» Task details
Using the records that appear below, write out exactly the lines from the one with "The Philox counter" through the one with "The 16 random", keeping both end lines.

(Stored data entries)
+-------+

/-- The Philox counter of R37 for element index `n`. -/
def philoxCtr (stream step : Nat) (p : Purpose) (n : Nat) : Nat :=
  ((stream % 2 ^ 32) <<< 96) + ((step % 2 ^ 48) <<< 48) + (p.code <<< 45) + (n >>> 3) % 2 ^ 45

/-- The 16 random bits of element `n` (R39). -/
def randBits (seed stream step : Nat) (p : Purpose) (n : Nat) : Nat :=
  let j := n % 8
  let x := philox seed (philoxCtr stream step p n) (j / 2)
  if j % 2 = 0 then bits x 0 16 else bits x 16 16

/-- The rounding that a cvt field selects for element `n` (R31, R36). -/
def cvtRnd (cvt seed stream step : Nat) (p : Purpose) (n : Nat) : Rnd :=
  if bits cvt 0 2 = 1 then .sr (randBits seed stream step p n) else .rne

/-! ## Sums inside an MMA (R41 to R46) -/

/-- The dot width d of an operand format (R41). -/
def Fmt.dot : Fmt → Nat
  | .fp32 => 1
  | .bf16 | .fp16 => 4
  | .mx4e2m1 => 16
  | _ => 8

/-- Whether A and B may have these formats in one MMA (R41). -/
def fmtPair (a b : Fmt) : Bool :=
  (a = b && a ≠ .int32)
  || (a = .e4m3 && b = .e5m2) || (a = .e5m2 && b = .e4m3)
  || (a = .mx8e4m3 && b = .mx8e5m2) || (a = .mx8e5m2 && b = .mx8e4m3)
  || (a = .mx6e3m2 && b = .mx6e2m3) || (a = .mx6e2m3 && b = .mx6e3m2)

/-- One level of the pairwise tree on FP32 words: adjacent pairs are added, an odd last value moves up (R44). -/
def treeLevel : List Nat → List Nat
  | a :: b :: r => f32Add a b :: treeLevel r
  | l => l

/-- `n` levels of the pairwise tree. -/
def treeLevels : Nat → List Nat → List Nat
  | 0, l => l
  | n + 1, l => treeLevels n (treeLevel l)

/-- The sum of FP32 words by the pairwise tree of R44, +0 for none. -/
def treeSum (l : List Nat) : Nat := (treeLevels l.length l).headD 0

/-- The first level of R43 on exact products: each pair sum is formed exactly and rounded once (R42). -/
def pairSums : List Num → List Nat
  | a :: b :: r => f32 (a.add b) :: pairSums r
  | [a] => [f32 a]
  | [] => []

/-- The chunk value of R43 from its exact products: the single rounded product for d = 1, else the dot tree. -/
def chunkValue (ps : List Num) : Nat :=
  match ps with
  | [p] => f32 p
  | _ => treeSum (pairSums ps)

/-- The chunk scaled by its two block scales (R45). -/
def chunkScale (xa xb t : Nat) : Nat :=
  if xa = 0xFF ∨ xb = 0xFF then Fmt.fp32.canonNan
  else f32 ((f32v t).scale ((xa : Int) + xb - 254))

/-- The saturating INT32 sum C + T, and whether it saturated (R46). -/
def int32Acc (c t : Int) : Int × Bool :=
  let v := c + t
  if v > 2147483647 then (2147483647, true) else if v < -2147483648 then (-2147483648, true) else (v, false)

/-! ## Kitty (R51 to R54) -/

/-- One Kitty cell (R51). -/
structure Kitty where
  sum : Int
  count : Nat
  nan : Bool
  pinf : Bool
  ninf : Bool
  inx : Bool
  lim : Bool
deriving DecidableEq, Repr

+-------+

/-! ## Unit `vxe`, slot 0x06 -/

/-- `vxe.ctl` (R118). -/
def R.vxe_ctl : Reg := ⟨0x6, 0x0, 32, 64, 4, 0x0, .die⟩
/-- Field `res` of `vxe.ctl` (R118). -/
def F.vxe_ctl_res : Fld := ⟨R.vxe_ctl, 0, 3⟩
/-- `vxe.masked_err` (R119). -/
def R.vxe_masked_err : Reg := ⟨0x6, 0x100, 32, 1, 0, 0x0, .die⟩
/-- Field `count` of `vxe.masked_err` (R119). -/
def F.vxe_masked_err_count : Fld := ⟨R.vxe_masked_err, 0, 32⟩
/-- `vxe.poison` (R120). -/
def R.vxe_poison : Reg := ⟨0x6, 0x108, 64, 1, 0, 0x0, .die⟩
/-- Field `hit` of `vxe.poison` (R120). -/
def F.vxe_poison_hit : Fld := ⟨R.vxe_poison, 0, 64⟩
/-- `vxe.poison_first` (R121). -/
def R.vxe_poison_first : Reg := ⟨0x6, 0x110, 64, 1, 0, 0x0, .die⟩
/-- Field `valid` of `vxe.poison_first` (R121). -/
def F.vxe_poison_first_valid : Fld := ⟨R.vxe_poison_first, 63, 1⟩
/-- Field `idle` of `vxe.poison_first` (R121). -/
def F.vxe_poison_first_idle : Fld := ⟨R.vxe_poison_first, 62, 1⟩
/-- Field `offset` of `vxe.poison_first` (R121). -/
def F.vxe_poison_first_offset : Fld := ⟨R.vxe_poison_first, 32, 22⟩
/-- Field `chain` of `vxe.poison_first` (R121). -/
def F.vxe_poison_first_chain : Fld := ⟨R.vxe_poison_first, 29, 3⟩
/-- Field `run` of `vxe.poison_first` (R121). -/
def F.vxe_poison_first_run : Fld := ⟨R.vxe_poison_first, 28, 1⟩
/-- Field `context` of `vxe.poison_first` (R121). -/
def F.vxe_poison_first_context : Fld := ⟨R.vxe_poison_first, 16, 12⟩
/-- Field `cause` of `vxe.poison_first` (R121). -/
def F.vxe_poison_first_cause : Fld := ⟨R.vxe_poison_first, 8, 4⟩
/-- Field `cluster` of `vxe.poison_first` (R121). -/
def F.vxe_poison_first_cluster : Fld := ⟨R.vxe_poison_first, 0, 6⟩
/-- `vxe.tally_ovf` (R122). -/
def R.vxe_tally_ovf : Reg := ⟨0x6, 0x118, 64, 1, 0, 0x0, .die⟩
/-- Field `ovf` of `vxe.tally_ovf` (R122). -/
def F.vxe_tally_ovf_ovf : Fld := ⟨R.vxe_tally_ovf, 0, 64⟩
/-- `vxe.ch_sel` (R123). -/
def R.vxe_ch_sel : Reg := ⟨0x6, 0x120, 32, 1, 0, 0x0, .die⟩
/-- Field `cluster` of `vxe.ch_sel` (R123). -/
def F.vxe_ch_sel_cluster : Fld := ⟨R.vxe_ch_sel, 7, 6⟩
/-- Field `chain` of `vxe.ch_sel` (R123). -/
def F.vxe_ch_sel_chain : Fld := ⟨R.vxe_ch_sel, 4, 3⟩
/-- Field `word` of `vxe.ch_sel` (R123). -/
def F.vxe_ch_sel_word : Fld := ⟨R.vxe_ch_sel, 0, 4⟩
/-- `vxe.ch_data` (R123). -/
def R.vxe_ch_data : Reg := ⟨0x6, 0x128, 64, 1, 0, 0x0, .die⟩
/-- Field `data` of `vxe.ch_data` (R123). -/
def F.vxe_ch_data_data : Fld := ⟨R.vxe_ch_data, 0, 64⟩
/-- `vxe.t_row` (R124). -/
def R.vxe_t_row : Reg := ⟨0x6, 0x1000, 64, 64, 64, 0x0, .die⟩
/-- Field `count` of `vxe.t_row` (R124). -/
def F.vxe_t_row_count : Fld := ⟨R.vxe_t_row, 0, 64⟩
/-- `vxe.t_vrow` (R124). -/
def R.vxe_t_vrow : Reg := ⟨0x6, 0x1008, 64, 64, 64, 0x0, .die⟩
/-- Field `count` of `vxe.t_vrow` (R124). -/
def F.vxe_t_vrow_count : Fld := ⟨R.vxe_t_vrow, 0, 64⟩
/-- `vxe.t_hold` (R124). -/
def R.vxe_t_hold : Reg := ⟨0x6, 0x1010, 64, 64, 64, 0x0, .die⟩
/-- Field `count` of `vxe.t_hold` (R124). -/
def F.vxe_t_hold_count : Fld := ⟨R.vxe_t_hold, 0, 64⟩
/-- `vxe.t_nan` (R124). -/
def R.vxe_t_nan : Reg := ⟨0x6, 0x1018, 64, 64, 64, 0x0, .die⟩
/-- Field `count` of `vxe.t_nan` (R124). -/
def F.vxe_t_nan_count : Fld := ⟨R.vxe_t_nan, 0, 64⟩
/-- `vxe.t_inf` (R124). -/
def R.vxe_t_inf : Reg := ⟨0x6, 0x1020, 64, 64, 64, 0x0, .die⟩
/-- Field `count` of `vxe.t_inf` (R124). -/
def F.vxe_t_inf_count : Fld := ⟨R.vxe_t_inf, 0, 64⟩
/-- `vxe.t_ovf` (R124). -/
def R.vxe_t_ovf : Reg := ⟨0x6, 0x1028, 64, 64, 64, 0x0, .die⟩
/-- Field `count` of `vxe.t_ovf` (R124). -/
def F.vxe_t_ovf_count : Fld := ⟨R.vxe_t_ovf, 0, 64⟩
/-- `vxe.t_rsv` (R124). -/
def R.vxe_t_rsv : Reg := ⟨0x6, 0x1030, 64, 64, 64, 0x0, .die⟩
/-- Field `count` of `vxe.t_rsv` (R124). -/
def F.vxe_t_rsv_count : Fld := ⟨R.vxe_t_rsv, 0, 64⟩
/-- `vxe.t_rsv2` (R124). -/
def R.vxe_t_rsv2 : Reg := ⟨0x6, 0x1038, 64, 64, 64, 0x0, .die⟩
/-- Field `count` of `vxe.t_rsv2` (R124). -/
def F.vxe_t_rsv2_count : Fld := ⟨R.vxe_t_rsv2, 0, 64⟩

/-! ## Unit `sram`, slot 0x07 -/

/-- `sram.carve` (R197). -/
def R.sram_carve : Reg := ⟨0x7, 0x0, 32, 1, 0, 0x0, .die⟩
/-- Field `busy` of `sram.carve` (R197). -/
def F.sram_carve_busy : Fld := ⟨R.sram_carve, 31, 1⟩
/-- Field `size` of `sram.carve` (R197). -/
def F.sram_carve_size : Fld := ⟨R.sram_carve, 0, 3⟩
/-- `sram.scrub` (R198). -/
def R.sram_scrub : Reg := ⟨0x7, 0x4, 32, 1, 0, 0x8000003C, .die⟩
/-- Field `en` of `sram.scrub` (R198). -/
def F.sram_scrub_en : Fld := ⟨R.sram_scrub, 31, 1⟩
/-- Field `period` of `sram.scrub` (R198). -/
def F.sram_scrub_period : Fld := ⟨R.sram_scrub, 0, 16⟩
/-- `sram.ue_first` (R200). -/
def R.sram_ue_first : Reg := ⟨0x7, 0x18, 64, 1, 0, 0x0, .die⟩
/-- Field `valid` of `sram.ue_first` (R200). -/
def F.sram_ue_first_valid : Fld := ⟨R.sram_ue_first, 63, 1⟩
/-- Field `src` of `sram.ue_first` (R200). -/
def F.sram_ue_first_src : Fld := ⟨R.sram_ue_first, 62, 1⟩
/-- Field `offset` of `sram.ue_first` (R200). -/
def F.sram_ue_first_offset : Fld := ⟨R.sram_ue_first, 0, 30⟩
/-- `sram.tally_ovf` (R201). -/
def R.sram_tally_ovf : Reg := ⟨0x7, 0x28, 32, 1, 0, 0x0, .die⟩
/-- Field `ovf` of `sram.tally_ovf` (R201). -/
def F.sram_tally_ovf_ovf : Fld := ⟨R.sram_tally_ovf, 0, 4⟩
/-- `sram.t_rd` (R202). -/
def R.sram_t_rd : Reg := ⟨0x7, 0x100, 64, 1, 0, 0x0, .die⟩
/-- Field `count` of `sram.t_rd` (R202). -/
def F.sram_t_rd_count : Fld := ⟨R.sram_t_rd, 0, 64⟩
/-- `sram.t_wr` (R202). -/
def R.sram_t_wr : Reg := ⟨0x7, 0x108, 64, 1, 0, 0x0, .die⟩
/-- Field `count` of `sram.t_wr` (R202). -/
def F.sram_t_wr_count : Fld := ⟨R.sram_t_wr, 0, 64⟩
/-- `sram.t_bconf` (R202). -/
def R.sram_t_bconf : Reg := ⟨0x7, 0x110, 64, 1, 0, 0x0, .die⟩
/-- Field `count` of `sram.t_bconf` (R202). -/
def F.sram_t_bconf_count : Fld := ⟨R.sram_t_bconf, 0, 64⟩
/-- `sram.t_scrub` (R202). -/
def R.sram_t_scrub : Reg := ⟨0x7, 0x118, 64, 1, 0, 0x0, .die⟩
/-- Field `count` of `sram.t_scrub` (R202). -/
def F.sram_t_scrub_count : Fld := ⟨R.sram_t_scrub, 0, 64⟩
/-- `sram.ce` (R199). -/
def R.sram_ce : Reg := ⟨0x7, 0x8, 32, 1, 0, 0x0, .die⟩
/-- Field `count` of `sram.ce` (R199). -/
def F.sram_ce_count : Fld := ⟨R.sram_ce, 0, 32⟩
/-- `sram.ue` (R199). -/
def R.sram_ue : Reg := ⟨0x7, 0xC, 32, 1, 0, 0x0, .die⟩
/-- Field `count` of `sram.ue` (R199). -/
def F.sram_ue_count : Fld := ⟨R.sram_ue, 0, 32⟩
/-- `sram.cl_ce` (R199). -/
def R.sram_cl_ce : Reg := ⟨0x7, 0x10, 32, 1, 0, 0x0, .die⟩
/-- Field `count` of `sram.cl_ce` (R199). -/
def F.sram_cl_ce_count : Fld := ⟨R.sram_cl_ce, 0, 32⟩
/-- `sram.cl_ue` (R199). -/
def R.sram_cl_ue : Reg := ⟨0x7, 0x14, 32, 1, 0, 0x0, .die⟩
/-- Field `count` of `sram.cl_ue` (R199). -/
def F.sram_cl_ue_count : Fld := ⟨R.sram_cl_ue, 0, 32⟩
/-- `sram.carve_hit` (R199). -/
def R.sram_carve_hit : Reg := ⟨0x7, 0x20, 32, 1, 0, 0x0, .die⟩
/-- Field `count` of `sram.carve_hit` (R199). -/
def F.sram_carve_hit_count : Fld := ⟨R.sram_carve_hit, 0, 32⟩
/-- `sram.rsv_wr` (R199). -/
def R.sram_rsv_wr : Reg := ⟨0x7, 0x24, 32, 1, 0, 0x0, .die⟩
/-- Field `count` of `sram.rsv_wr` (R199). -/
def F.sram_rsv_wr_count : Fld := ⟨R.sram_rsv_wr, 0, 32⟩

+-------+

» Answer below
/-- The Philox counter of R37 for element index `n`. -/
def philoxCtr (stream step : Nat) (p : Purpose) (n : Nat) : Nat :=
  ((stream % 2 ^ 32) <<< 96) + ((step % 2 ^ 48) <<< 48) + (p.code <<< 45) + (n >>> 3) % 2 ^ 45

/-- The 16 random bits of element `n` (R39). -/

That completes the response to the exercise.